YOUR INSTRUCTIONS: Please give the data below again in full, exactly as it stands.

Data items
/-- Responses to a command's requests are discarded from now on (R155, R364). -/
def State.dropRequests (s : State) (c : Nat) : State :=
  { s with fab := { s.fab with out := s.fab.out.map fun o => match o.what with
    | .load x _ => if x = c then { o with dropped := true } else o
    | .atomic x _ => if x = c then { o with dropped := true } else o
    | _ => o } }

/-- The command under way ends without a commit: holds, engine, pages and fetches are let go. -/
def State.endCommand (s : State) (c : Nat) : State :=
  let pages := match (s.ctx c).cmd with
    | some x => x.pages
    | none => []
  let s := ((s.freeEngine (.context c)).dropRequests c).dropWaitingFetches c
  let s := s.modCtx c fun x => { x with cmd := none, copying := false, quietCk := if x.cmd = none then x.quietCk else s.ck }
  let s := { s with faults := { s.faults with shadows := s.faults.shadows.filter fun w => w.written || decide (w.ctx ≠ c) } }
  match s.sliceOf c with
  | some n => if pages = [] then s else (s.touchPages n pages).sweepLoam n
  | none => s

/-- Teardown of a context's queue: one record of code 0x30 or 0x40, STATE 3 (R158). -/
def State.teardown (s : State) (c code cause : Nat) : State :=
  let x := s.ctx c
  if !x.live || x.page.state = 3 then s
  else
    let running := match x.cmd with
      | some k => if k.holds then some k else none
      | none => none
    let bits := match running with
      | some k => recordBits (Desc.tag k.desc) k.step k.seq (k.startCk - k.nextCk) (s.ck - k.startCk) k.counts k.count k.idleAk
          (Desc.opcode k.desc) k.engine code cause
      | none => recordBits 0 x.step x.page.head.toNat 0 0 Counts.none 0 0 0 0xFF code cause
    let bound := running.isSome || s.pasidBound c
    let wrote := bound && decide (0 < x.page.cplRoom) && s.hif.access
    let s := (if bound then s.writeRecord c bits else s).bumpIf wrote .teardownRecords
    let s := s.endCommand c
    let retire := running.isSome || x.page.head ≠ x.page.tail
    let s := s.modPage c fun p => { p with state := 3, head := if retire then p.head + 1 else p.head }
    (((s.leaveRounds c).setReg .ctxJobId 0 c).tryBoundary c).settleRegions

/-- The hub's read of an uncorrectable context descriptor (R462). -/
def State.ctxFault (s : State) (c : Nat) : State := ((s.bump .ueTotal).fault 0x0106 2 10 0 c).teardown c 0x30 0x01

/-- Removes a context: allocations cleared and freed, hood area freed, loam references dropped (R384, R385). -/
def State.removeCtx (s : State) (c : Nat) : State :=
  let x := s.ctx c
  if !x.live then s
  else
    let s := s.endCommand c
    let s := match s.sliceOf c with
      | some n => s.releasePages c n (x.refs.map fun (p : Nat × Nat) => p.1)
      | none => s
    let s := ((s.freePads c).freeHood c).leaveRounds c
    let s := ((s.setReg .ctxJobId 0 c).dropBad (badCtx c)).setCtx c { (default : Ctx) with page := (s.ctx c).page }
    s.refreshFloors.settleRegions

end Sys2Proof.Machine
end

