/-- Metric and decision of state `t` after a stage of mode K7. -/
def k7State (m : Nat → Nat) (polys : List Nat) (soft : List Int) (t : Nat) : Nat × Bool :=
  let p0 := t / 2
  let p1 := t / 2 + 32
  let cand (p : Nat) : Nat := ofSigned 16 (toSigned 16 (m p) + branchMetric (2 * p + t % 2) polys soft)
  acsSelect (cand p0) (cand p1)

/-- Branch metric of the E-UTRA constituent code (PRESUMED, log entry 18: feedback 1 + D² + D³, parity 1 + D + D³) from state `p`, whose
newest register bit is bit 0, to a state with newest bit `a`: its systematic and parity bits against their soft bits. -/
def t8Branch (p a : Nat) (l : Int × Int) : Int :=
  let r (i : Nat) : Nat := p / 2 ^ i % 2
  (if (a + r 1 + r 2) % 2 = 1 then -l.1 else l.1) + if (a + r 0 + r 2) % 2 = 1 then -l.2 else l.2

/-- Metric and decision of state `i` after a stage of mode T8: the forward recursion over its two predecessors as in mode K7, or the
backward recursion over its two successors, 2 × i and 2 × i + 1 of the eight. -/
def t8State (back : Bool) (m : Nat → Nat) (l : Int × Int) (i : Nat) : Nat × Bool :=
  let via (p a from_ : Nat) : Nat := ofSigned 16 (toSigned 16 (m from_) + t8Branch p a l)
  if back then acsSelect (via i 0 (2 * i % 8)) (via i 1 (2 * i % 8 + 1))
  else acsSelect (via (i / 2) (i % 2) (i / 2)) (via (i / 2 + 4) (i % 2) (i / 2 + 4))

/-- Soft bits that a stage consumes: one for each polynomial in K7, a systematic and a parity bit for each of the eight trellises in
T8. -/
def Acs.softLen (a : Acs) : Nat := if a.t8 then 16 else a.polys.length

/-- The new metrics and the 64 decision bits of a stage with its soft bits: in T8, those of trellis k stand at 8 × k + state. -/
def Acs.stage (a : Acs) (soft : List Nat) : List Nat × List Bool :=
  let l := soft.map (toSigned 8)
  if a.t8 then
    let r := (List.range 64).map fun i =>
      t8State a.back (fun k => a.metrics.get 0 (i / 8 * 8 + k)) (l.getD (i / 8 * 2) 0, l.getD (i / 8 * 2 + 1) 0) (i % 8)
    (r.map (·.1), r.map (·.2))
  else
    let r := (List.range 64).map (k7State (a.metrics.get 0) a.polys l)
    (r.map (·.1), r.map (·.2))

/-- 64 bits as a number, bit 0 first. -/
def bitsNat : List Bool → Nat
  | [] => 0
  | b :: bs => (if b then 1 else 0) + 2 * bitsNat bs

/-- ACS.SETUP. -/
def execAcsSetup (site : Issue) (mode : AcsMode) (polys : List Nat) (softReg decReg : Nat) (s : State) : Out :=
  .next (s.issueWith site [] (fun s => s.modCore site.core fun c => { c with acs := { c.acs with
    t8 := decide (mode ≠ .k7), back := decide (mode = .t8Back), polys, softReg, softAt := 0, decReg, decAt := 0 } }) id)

RESULT FOR THIS TASK:
/-- Responses to a command's requests are discarded from now on (R155, R364). -/
def State.dropRequests (s : State) (c : Nat) : State :=
  { s with fab := { s.fab with out := s.fab.out.map fun o => match o.what with
    | .load x _ => if x = c then { o with dropped := true } else o
    | .atomic x _ => if x = c then { o with dropped := true } else o
    | _ => o } }

/-- The command under way ends without a commit: holds, engine, pages and fetches are let go. -/
def State.endCommand (s : State) (c : Nat) : State :=
  let pages := match (s.ctx c).cmd with
    | some x => x.pages
    | none => []
  let s := ((s.freeEngine (.context c)).dropRequests c).dropWaitingFetches c
  let s := s.modCtx c fun x => { x with cmd := none, copying := false, quietCk := if x.cmd = none then x.quietCk else s.ck }
  let s := { s with faults := { s.faults with shadows := s.faults.shadows.filter fun w => w.written || decide (w.ctx ≠ c) } }
  match s.sliceOf c with
  | some n => if pages = [] then s else (s.touchPages n pages).sweepLoam n
  | none => s

/-- Teardown of a context's queue: one record of code 0x30 or 0x40, STATE 3 (R158). -/
def State.teardown (s : State) (c code cause : Nat) : State :=
  let x := s.ctx c
  if !x.live || x.page.state = 3 then s
  else
    let running := match x.cmd with
      | some k => if k.holds then some k else none
      | none => none
    let bits := match running with
      | some k => recordBits (Desc.tag k.desc) k.step k.seq (k.startCk - k.nextCk) (s.ck - k.startCk) k.counts k.count k.idleAk
          (Desc.opcode k.desc) k.engine code cause
      | none => recordBits 0 x.step x.page.head.toNat 0 0 Counts.none 0 0 0 0xFF code cause
    let bound := running.isSome || s.pasidBound c
    let wrote := bound && decide (0 < x.page.cplRoom) && s.hif.access
    let s := (if bound then s.writeRecord c bits else s).bumpIf wrote .teardownRecords
    let s := s.endCommand c
    let retire := running.isSome || x.page.head ≠ x.page.tail
    let s := s.modPage c fun p => { p with state := 3, head := if retire then p.head + 1 else p.head }
    (((s.leaveRounds c).setReg .ctxJobId 0 c).tryBoundary c).settleRegions

/-- The hub's read of an uncorrectable context descriptor (R462). -/
def State.ctxFault (s : State) (c : Nat) : State := ((s.bump .ueTotal).fault 0x0106 2 10 0 c).teardown c 0x30 0x01

/-- Removes a context: allocations cleared and freed, hood area freed, loam references dropped (R384, R385). -/
def State.removeCtx (s : State) (c : Nat) : State :=
  let x := s.ctx c
  if !x.live then s
  else
    let s := s.endCommand c
    let s := match s.sliceOf c with
      | some n => s.releasePages c n (x.refs.map fun (p : Nat × Nat) => p.1)
      | none => s
    let s := ((s.freePads c).freeHood c).leaveRounds c
    let s := ((s.setReg .ctxJobId 0 c).dropBad (badCtx c)).setCtx c { (default : Ctx) with page := (s.ctx c).page }
    s.refreshFloors.settleRegions

end Sys2Proof.Machine
end

/-- Metric and decision of state `t` after a stage of mode K7. -/
def k7State (m : Nat → Nat) (polys : List Nat) (soft : List Int) (t : Nat) : Nat × Bool :=
  let p0 := t / 2
  let p1 := t / 2 + 32
  let cand (p : Nat) : Nat := ofSigned 16 (toSigned 16 (m p) + branchMetric (2 * p + t % 2) polys soft)
  acsSelect (cand p0) (cand p1)

/-- Branch metric of the E-UTRA constituent code (PRESUMED, log entry 18: feedback 1 + D² + D³, parity 1 + D + D³) from state `p`, whose
newest register bit is bit 0, to a state with newest bit `a`: its systematic and parity bits against their soft bits. -/
def t8Branch (p a : Nat) (l : Int × Int) : Int :=
  let r (i : Nat) : Nat := p / 2 ^ i % 2
  (if (a + r 1 + r 2) % 2 = 1 then -l.1 else l.1) + if (a + r 0 + r 2) % 2 = 1 then -l.2 else l.2

/-- Metric and decision of state `i` after a stage of mode T8: the forward recursion over its two predecessors as in mode K7, or the
backward recursion over its two successors, 2 × i and 2 × i + 1 of the eight. -/
def t8State (back : Bool) (m : Nat → Nat) (l : Int × Int) (i : Nat) : Nat × Bool :=
  let via (p a from_ : Nat) : Nat := ofSigned 16 (toSigned 16 (m from_) + t8Branch p a l)
  if back then acsSelect (via i 0 (2 * i % 8)) (via i 1 (2 * i % 8 + 1))
  else acsSelect (via (i / 2) (i % 2) (i / 2)) (via (i / 2 + 4) (i % 2) (i / 2 + 4))

/-- Soft bits that a stage consumes: one for each polynomial in K7, a systematic and a parity bit for each of the eight trellises in
T8. -/
def Acs.softLen (a : Acs) : Nat := if a.t8 then 16 else a.polys.length

/-- The new metrics and the 64 decision bits of a stage with its soft bits: in T8, those of trellis k stand at 8 × k + state. -/
def Acs.stage (a : Acs) (soft : List Nat) : List Nat × List Bool :=
  let l := soft.map (toSigned 8)
  if a.t8 then
    let r := (List.range 64).map fun i =>
      t8State a.back (fun k => a.metrics.get 0 (i / 8 * 8 + k)) (l.getD (i / 8 * 2) 0, l.getD (i / 8 * 2 + 1) 0) (i % 8)
    (r.map (·.1), r.map (·.2))
  else
    let r := (List.range 64).map (k7State (a.metrics.get 0) a.polys l)
    (r.map (·.1), r.map (·.2))

/-- 64 bits as a number, bit 0 first. -/
def bitsNat : List Bool → Nat
  | [] => 0
  | b :: bs => (if b then 1 else 0) + 2 * bitsNat bs

/-- ACS.SETUP. -/
def execAcsSetup (site : Issue) (mode : AcsMode) (polys : List Nat) (softReg decReg : Nat) (s : State) : Out :=
  .next (s.issueWith site [] (fun s => s.modCore site.core fun c => { c with acs := { c.acs with
    t8 := decide (mode ≠ .k7), back := decide (mode = .t8Back), polys, softReg, softAt := 0, decReg, decAt := 0 } }) id)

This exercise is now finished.